## WHAT YOU SHOULD DO
Go to the line below containing "d.vfs := by unfold Device.setReg; split <;> rfl" and print exactly from there through the line containing "d.directory := by unfold Device.setReg; split <;> rfl", both included. Print nothing else.

## DATASET EXCERPTS
-- ==== Sys2Proof/Laws/State.lean ====
section
/-! SUPPORT. What each update of the device leaves alone: one lemma for each field and update. -/

namespace Sys2Proof.Machine

@[simp] theorem Device.setReg_pins (d : Device) (r : Reg) (w : Word) : (d.setReg r w).pins = d.pins := by unfold Device.setReg; split <;> rfl
@[simp] theorem Device.setReg_flash (d : Device) (r : Reg) (w : Word) : (d.setReg r w).flash = d.flash := by unfold Device.setReg; split <;> rfl
@[simp] theorem Device.setReg_boot (d : Device) (r : Reg) (w : Word) : (d.setReg r w).boot = d.boot := by unfold Device.setReg; split <;> rfl
@[simp] theorem Device.setReg_now (d : Device) (r : Reg) (w : Word) : (d.setReg r w).now = d.now := by unfold Device.setReg; split <;> rfl
@[simp] theorem Device.setReg_hostMem (d : Device) (r : Reg) (w : Word) : (d.setReg r w).hostMem = d.hostMem := by unfold Device.setReg; split <;> rfl
@[simp] theorem Device.setReg_mem (d : Device) (r : Reg) (w : Word) : (d.setReg r w).mem = d.mem := by unfold Device.setReg; split <;> rfl
@[simp] theorem Device.setReg_side (d : Device) (r : Reg) (w : Word) : (d.setReg r w).side = d.side := by unfold Device.setReg; split <;> rfl
@[simp] theorem Device.setReg_far (d : Device) (r : Reg) (w : Word) : (d.setReg r w).far = d.far := by unfold Device.setReg; split <;> rfl
@[simp] theorem Device.setReg_farSide (d : Device) (r : Reg) (w : Word) : (d.setReg r w).farSide = d.farSide := by unfold Device.setReg; split <;> rfl
@[simp] theorem Device.setReg_hostBad (d : Device) (r : Reg) (w : Word) : (d.setReg r w).hostBad = d.hostBad := by unfold Device.setReg; split <;> rfl
@[simp] theorem Device.setReg_badReads (d : Device) (r : Reg) (w : Word) : (d.setReg r w).badReads = d.badReads := by unfold Device.setReg; split <;> rfl
@[simp] theorem Device.setReg_remoteBad (d : Device) (r : Reg) (w : Word) : (d.setReg r w).remoteBad = d.remoteBad := by unfold Device.setReg; split <;> rfl
@[simp] theorem Device.setReg_tlb (d : Device) (r : Reg) (w : Word) : (d.setReg r w).tlb = d.tlb := by unfold Device.setReg; split <;> rfl
@[simp] theorem Device.setReg_handles (d : Device) (r : Reg) (w : Word) : (d.setReg r w).handles = d.handles := by unfold Device.setReg; split <;> rfl
@[simp] theorem Device.setReg_streams (d : Device) (r : Reg) (w : Word) : (d.setReg r w).streams = d.streams := by unfold Device.setReg; split <;> rfl
@[simp] theorem Device.setReg_injectors (d : Device) (r : Reg) (w : Word) : (d.setReg r w).injectors = d.injectors := by unfold Device.setReg; split <;> rfl
@[simp] theorem Device.setReg_errs (d : Device) (r : Reg) (w : Word) : (d.setReg r w).errs = d.errs := by unfold Device.setReg; split <;> rfl
@[simp] theorem Device.setReg_hist (d : Device) (r : Reg) (w : Word) : (d.setReg r w).hist = d.hist := by unfold Device.setReg; split <;> rfl
@[simp] theorem Device.setReg_events (d : Device) (r : Reg) (w : Word) : (d.setReg r w).events = d.events := by unfold Device.setReg; split <;> rfl
@[simp] theorem Device.setReg_sqs (d : Device) (r : Reg) (w : Word) : (d.setReg r w).sqs = d.sqs := by unfold Device.setReg; split <;> rfl
@[simp] theorem Device.setReg_cqs (d : Device) (r : Reg) (w : Word) : (d.setReg r w).cqs = d.cqs := by unfold Device.setReg; split <;> rfl
@[simp] theorem Device.setReg_queues (d : Device) (r : Reg) (w : Word) : (d.setReg r w).queues = d.queues := by unfold Device.setReg; split <;> rfl
@[simp] theorem Device.setReg_objs (d : Device) (r : Reg) (w : Word) : (d.setReg r w).objs = d.objs := by unfold Device.setReg; split <;> rfl
@[simp] theorem Device.setReg_flows (d : Device) (r : Reg) (w : Word) : (d.setReg r w).flows = d.flows := by unfold Device.setReg; split <;> rfl
@[simp] theorem Device.setReg_layout (d : Device) (r : Reg) (w : Word) : (d.setReg r w).layout = d.layout := by unfold Device.setReg; split <;> rfl
@[simp] theorem Device.setReg_cores (d : Device) (r : Reg) (w : Word) : (d.setReg r w).cores = d.cores := by unfold Device.setReg; split <;> rfl
@[simp] theorem Device.setReg_readyLists (d : Device) (r : Reg) (w : Word) : (d.setReg r w).readyLists = d.readyLists := by unfold Device.setReg; split <;> rfl
@[simp] theorem Device.setReg_rr (d : Device) (r : Reg) (w : Word) : (d.setReg r w).rr = d.rr := by unfold Device.setReg; split <;> rfl
@[simp] theorem Device.setReg_left (d : Device) (r : Reg) (w : Word) : (d.setReg r w).left = d.left := by unfold Device.setReg; split <;> rfl
@[simp] theorem Device.setReg_readyStamp (d : Device) (r : Reg) (w : Word) : (d.setReg r w).readyStamp = d.readyStamp := by unfold Device.setReg; split <;> rfl
@[simp] theorem Device.setReg_pmemHeld (d : Device) (r : Reg) (w : Word) : (d.setReg r w).pmemHeld = d.pmemHeld := by unfold Device.setReg; split <;> rfl
@[simp] theorem Device.setReg_ptmOn (d : Device) (r : Reg) (w : Word) : (d.setReg r w).ptmOn = d.ptmOn := by unfold Device.setReg; split <;> rfl
@[simp] theorem Device.setReg_link (d : Device) (r : Reg) (w : Word) : (d.setReg r w).link = d.link := by unfold Device.setReg; split <;> rfl
@[simp] theorem Device.setReg_unmasked (d : Device) (r : Reg) (w : Word) : (d.setReg r w).unmasked = d.unmasked := by unfold Device.setReg; split <;> rfl
@[simp] theorem Device.setReg_msixPending (d : Device) (r : Reg) (w : Word) : (d.setReg r w).msixPending = d.msixPending := by unfold Device.setReg; split <;> rfl
@[simp] theorem Device.setReg_contribStalled (d : Device) (r : Reg) (w : Word) : (d.setReg r w).contribStalled = d.contribStalled := by unfold Device.setReg; split <;> rfl
@[simp] theorem Device.setReg_waiterEpisode (d : Device) (r : Reg) (w : Word) : (d.setReg r w).waiterEpisode = d.waiterEpisode := by unfold Device.setReg; split <;> rfl
@[simp] theorem Device.setReg_vfs (d : Device) (r : Reg) (w : Word) : (d.setReg r w).vfs = d.vfs := by unfold Device.setReg; split <;> rfl
@[simp] theorem Device.setReg_d3 (d : Device) (r : Reg) (w : Word) : (d.setReg r w).d3 = d.d3 := by unfold Device.setReg; split <;> rfl
@[simp] theorem Device.setReg_ptm (d : Device) (r : Reg) (w : Word) : (d.setReg r w).ptm = d.ptm := by unfold Device.setReg; split <;> rfl
@[simp] theorem Device.setReg_power (d : Device) (r : Reg) (w : Word) : (d.setReg r w).power = d.power := by unfold Device.setReg; split <;> rfl
@[simp] theorem Device.setReg_parts (d : Device) (r : Reg) (w : Word) : (d.setReg r w).parts = d.parts := by unfold Device.setReg; split <;> rfl
@[simp] theorem Device.setReg_flowDone (d : Device) (r : Reg) (w : Word) : (d.setReg r w).flowDone = d.flowDone := by unfold Device.setReg; split <;> rfl
@[simp] theorem Device.setReg_directory (d : Device) (r : Reg) (w : Word) : (d.setReg r w).directory = d.directory := by unfold Device.setReg; split <;> rfl
@[simp] theorem Device.setReg_enable (d : Device) (r : Reg) (w : Word) : (d.setReg r w).enable = d.enable := by unfold Device.setReg; split <;> rfl
@[simp] theorem Device.setReg_enabled (d : Device) (r : Reg) (w : Word) : (d.setReg r w).enabled = d.enabled := by unfold Device.setReg; split <;> rfl
@[simp] theorem Device.setReg_time (d : Device) (r : Reg) (w : Word) : (d.setReg r w).time = d.time := by unfold Device.setReg; split <;> rfl
@[simp] theorem Device.setReg_levelOut (d : Device) (r : Reg) (w : Word) : (d.setReg r w).levelOut = d.levelOut := by unfold Device.setReg; split <;> rfl
@[simp] theorem Device.setReg_ports (d : Device) (r : Reg) (w : Word) : (d.setReg r w).ports = d.ports := by unfold Device.setReg; split <;> rfl
@[simp] theorem Device.setReg_txWait (d : Device) (r : Reg) (w : Word) : (d.setReg r w).txWait = d.txWait := by unfold Device.setReg; split <;> rfl
@[simp] theorem Device.setReg_reqs (d : Device) (r : Reg) (w : Word) : (d.setReg r w).reqs = d.reqs := by unfold Device.setReg; split <;> rfl
@[simp] theorem Device.setReg_nextReq (d : Device) (r : Reg) (w : Word) : (d.setReg r w).nextReq = d.nextReq := by unfold Device.setReg; split <;> rfl
@[simp] theorem Device.setReg_outFlows (d : Device) (r : Reg) (w : Word) : (d.setReg r w).outFlows = d.outFlows := by unfold Device.setReg; split <;> rfl
@[simp] theorem Device.setReg_landing (d : Device) (r : Reg) (w : Word) : (d.setReg r w).landing = d.landing := by unfold Device.setReg; split <;> rfl
@[simp] theorem Device.setReg_heldReads (d : Device) (r : Reg) (w : Word) : (d.setReg r w).heldReads = d.heldReads := by unfold Device.setReg; split <;> rfl
@[simp] theorem Device.setReg_groups (d : Device) (r : Reg) (w : Word) : (d.setReg r w).groups = d.groups := by unfold Device.setReg; split <;> rfl
@[simp] theorem Device.setReg_collData (d : Device) (r : Reg) (w : Word) : (d.setReg r w).collData = d.collData := by unfold Device.setReg; split <;> rfl
@[simp] theorem Device.setReg_heldSignals (d : Device) (r : Reg) (w : Word) : (d.setReg r w).heldSignals = d.heldSignals := by unfold Device.setReg; split <;> rfl
@[simp] theorem Device.setReg_resets (d : Device) (r : Reg) (w : Word) : (d.setReg r w).resets = d.resets := by unfold Device.setReg; split <;> rfl
@[simp] theorem Device.setReg_groupsKept (d : Device) (r : Reg) (w : Word) : (d.setReg r w).groupsKept = d.groupsKept := by unfold Device.setReg; split <;> rfl
@[simp] theorem Device.setReg_groupsDropped (d : Device) (r : Reg) (w : Word) : (d.setReg r w).groupsDropped = d.groupsDropped := by unfold Device.setReg; split <;> rfl
@[simp] theorem Device.setReg_saves (d : Device) (r : Reg) (w : Word) : (d.setReg r w).saves = d.saves := by unfold Device.setReg; split <;> rfl
@[simp] theorem Device.setReg_saving (d : Device) (r : Reg) (w : Word) : (d.setReg r w).saving = d.saving := by unfold Device.setReg; split <;> rfl
@[simp] theorem Device.setReg_mgmt (d : Device) (r : Reg) (w : Word) : (d.setReg r w).mgmt = d.mgmt := by unfold Device.setReg; split <;> rfl
@[simp] theorem Device.setReg_out (d : Device) (r : Reg) (w : Word) : (d.setReg r w).out = d.out := by unfold Device.setReg; split <;> rfl
@[simp] theorem Device.setReg_free (d : Device) (r : Reg) (w : Word) : (d.setReg r w).free = d.free := by unfold Device.setReg; split <;> rfl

## SOLUTION FOR THIS PROBLEM
@[simp] theorem Device.setReg_vfs (d : Device) (r : Reg) (w : Word) : (d.setReg r w).vfs = d.vfs := by unfold Device.setReg; split <;> rfl
@[simp] theorem Device.setReg_d3 (d : Device) (r : Reg) (w : Word) : (d.setReg r w).d3 = d.d3 := by unfold Device.setReg; split <;> rfl
@[simp] theorem Device.setReg_ptm (d : Device) (r : Reg) (w : Word) : (d.setReg r w).ptm = d.ptm := by unfold Device.setReg; split <;> rfl
@[simp] theorem Device.setReg_power (d : Device) (r : Reg) (w : Word) : (d.setReg r w).power = d.power := by unfold Device.setReg; split <;> rfl
@[simp] theorem Device.setReg_parts (d : Device) (r : Reg) (w : Word) : (d.setReg r w).parts = d.parts := by unfold Device.setReg; split <;> rfl
@[simp] theorem Device.setReg_flowDone (d : Device) (r : Reg) (w : Word) : (d.setReg r w).flowDone = d.flowDone := by unfold Device.setReg; split <;> rfl
@[simp] theorem Device.setReg_directory (d : Device) (r : Reg) (w : Word) : (d.setReg r w).directory = d.directory := by unfold Device.setReg; split <;> rfl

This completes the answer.